Input:
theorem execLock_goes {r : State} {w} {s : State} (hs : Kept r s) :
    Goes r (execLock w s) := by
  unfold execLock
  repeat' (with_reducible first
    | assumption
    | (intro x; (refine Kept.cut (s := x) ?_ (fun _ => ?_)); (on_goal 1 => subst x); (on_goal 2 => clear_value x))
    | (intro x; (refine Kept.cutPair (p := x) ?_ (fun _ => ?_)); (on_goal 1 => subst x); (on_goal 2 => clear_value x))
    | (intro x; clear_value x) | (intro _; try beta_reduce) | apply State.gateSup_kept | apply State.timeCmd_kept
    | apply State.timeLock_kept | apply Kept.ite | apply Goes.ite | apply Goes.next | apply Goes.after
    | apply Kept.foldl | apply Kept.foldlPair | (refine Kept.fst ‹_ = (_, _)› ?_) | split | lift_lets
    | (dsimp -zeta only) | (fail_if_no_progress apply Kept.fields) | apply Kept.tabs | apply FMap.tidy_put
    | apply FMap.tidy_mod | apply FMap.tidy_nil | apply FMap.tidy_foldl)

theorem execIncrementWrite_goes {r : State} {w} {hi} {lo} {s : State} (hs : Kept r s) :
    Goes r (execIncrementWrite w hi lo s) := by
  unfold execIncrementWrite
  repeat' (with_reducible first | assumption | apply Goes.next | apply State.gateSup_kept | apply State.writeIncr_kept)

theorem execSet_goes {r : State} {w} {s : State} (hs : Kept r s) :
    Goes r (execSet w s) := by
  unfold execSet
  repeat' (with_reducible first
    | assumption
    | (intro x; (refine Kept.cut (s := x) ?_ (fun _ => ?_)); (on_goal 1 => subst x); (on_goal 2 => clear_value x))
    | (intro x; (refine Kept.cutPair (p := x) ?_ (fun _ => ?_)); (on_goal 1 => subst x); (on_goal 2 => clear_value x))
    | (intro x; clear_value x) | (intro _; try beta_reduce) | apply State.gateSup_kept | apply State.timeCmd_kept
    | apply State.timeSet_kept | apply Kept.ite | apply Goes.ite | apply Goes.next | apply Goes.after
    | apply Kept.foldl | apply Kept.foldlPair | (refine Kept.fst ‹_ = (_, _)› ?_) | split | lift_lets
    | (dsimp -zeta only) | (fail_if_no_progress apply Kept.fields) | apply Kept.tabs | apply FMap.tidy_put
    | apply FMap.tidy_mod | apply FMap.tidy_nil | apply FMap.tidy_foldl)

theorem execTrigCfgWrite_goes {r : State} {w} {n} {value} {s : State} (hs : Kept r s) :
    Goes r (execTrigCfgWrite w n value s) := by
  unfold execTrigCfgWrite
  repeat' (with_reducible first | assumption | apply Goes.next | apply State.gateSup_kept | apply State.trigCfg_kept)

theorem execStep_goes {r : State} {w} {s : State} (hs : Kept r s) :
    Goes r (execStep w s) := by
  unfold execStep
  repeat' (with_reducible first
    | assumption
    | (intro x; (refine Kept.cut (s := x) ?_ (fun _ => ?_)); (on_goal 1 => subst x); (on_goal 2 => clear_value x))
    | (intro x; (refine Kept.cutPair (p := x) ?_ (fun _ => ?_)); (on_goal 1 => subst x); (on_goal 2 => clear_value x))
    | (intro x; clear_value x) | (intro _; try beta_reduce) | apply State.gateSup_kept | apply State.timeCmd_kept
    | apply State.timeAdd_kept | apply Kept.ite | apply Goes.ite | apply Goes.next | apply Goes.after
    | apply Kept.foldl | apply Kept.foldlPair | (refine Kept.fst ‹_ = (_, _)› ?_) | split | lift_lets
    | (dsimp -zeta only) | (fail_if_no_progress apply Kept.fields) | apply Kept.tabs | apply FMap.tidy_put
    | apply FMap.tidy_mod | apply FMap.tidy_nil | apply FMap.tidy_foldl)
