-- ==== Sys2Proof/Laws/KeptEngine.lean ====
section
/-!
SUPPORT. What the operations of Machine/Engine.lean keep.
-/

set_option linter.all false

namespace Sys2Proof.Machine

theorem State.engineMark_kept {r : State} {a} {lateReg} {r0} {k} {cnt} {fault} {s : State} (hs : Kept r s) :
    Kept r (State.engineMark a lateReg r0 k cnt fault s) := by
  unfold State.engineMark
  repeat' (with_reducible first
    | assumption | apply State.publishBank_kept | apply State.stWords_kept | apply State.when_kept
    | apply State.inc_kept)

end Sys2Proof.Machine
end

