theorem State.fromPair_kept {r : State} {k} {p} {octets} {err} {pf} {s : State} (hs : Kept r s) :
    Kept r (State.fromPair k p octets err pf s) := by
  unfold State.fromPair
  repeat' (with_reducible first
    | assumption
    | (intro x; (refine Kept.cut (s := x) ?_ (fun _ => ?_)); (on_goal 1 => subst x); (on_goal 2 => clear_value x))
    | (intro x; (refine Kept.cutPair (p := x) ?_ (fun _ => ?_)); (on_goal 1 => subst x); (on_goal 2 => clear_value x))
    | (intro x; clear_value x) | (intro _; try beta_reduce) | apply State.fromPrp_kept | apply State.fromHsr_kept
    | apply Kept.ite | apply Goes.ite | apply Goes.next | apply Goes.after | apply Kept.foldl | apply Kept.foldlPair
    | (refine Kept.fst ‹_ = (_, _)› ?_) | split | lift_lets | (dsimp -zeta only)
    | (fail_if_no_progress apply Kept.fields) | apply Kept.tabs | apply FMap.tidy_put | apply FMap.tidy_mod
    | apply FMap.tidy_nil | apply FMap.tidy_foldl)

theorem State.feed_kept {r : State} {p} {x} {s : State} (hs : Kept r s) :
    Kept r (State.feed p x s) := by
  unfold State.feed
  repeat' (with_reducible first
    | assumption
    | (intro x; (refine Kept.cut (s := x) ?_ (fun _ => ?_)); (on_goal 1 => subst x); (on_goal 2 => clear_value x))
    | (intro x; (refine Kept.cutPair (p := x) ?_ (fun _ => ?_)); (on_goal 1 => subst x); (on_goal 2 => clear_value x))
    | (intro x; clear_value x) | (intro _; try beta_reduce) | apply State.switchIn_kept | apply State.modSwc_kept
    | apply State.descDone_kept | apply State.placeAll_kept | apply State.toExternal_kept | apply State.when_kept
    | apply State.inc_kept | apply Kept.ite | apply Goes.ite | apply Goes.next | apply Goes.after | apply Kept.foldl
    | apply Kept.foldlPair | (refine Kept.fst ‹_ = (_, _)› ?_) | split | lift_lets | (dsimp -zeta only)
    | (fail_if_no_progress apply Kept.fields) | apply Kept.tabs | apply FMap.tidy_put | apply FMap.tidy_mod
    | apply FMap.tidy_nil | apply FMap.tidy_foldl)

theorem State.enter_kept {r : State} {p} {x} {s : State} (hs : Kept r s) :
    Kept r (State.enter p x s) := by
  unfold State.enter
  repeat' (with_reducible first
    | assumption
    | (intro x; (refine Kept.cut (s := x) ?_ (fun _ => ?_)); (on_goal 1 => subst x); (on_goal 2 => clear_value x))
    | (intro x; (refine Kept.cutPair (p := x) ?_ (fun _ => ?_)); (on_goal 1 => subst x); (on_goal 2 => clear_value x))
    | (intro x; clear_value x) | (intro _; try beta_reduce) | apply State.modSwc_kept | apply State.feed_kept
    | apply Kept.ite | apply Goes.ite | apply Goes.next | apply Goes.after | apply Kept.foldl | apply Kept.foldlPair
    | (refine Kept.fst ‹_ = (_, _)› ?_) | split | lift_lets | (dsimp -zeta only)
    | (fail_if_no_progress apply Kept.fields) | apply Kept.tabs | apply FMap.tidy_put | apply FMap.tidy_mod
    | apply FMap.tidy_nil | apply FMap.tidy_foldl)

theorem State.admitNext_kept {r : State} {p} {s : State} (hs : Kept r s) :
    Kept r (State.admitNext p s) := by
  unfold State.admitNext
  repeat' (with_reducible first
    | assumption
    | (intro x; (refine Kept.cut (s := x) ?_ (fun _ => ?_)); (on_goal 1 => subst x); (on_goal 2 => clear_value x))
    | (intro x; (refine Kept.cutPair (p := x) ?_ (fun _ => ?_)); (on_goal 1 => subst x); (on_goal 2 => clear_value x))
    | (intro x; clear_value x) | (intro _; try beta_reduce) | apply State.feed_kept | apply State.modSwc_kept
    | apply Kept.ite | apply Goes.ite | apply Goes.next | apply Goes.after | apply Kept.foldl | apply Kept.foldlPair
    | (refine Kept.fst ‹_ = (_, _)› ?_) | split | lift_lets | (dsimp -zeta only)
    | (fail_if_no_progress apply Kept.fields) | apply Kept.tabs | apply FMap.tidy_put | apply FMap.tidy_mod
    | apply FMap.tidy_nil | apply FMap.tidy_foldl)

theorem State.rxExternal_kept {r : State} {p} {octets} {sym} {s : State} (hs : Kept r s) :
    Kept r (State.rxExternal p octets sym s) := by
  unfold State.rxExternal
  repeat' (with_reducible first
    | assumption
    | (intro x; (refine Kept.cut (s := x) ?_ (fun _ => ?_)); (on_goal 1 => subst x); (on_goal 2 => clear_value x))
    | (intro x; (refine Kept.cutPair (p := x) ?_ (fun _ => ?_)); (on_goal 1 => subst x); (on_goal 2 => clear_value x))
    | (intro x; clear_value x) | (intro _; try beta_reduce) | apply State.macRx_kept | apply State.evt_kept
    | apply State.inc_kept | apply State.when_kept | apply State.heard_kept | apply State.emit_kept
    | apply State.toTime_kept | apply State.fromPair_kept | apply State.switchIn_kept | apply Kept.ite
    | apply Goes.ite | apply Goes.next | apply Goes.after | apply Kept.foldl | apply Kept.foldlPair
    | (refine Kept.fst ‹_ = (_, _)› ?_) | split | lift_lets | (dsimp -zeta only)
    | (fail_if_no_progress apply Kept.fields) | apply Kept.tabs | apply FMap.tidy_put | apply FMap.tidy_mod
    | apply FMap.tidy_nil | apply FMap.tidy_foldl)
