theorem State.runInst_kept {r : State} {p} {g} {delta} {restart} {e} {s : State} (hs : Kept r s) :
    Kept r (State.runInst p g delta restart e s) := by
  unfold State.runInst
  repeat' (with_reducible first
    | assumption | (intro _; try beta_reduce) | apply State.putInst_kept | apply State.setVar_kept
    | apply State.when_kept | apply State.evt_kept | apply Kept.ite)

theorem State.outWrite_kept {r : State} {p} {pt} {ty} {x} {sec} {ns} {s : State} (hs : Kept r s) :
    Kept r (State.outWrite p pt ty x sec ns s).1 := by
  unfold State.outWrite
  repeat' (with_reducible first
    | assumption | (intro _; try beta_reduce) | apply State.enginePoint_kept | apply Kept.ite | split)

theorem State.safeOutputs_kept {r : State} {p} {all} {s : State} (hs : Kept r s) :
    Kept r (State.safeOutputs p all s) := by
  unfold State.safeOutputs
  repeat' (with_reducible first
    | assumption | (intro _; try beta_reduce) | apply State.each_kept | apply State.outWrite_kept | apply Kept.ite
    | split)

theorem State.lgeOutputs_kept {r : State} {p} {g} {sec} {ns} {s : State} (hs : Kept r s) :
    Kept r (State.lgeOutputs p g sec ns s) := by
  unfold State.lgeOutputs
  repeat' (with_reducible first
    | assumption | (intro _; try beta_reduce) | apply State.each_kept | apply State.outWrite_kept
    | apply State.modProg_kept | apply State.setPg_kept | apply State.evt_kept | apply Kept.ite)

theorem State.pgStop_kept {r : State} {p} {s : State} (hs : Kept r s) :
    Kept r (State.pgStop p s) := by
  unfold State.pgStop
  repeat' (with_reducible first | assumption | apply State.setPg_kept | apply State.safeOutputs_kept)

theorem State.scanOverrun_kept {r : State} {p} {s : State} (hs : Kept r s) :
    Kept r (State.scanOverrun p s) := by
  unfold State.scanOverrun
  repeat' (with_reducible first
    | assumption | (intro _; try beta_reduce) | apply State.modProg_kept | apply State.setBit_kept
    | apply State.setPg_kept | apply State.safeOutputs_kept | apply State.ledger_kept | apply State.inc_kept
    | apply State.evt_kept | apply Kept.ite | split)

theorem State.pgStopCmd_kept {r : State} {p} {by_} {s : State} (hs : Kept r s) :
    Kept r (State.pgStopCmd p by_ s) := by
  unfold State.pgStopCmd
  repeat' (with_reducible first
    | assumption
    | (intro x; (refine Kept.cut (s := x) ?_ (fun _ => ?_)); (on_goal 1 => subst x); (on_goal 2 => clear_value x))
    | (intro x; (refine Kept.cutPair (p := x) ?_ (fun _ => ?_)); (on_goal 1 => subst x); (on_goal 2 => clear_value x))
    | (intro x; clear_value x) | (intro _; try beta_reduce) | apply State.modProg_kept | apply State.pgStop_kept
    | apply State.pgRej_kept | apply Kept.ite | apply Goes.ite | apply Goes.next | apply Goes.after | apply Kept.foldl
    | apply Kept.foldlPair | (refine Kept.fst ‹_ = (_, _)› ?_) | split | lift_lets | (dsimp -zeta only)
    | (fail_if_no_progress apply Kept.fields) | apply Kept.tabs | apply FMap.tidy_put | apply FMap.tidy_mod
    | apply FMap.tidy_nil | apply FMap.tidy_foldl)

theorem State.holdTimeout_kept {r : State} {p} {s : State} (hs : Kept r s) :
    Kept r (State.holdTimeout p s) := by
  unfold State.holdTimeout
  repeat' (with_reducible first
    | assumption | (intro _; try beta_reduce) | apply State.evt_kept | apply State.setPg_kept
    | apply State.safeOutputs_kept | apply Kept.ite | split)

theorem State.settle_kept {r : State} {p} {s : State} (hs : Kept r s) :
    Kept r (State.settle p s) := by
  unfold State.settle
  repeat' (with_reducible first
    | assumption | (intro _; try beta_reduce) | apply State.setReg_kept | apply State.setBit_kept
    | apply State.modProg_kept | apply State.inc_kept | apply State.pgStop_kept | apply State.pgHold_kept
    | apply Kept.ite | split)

Exercise details: Please reproduce exactly the lines from the first one of the records above through the line containing "apply State.timeLock_kept |", both included, and nothing else.

The answer:
theorem execLock_goes {r : State} {w} {s : State} (hs : Kept r s) :
    Goes r (execLock w s) := by
  unfold execLock
  repeat' (with_reducible first
    | assumption
    | (intro x; (refine Kept.cut (s := x) ?_ (fun _ => ?_)); (on_goal 1 => subst x); (on_goal 2 => clear_value x))
    | (intro x; (refine Kept.cutPair (p := x) ?_ (fun _ => ?_)); (on_goal 1 => subst x); (on_goal 2 => clear_value x))
    | (intro x; clear_value x) | (intro _; try beta_reduce) | apply State.gateSup_kept | apply State.timeCmd_kept
    | apply State.timeLock_kept | apply Kept.ite | apply Goes.ite | apply Goes.next | apply Goes.after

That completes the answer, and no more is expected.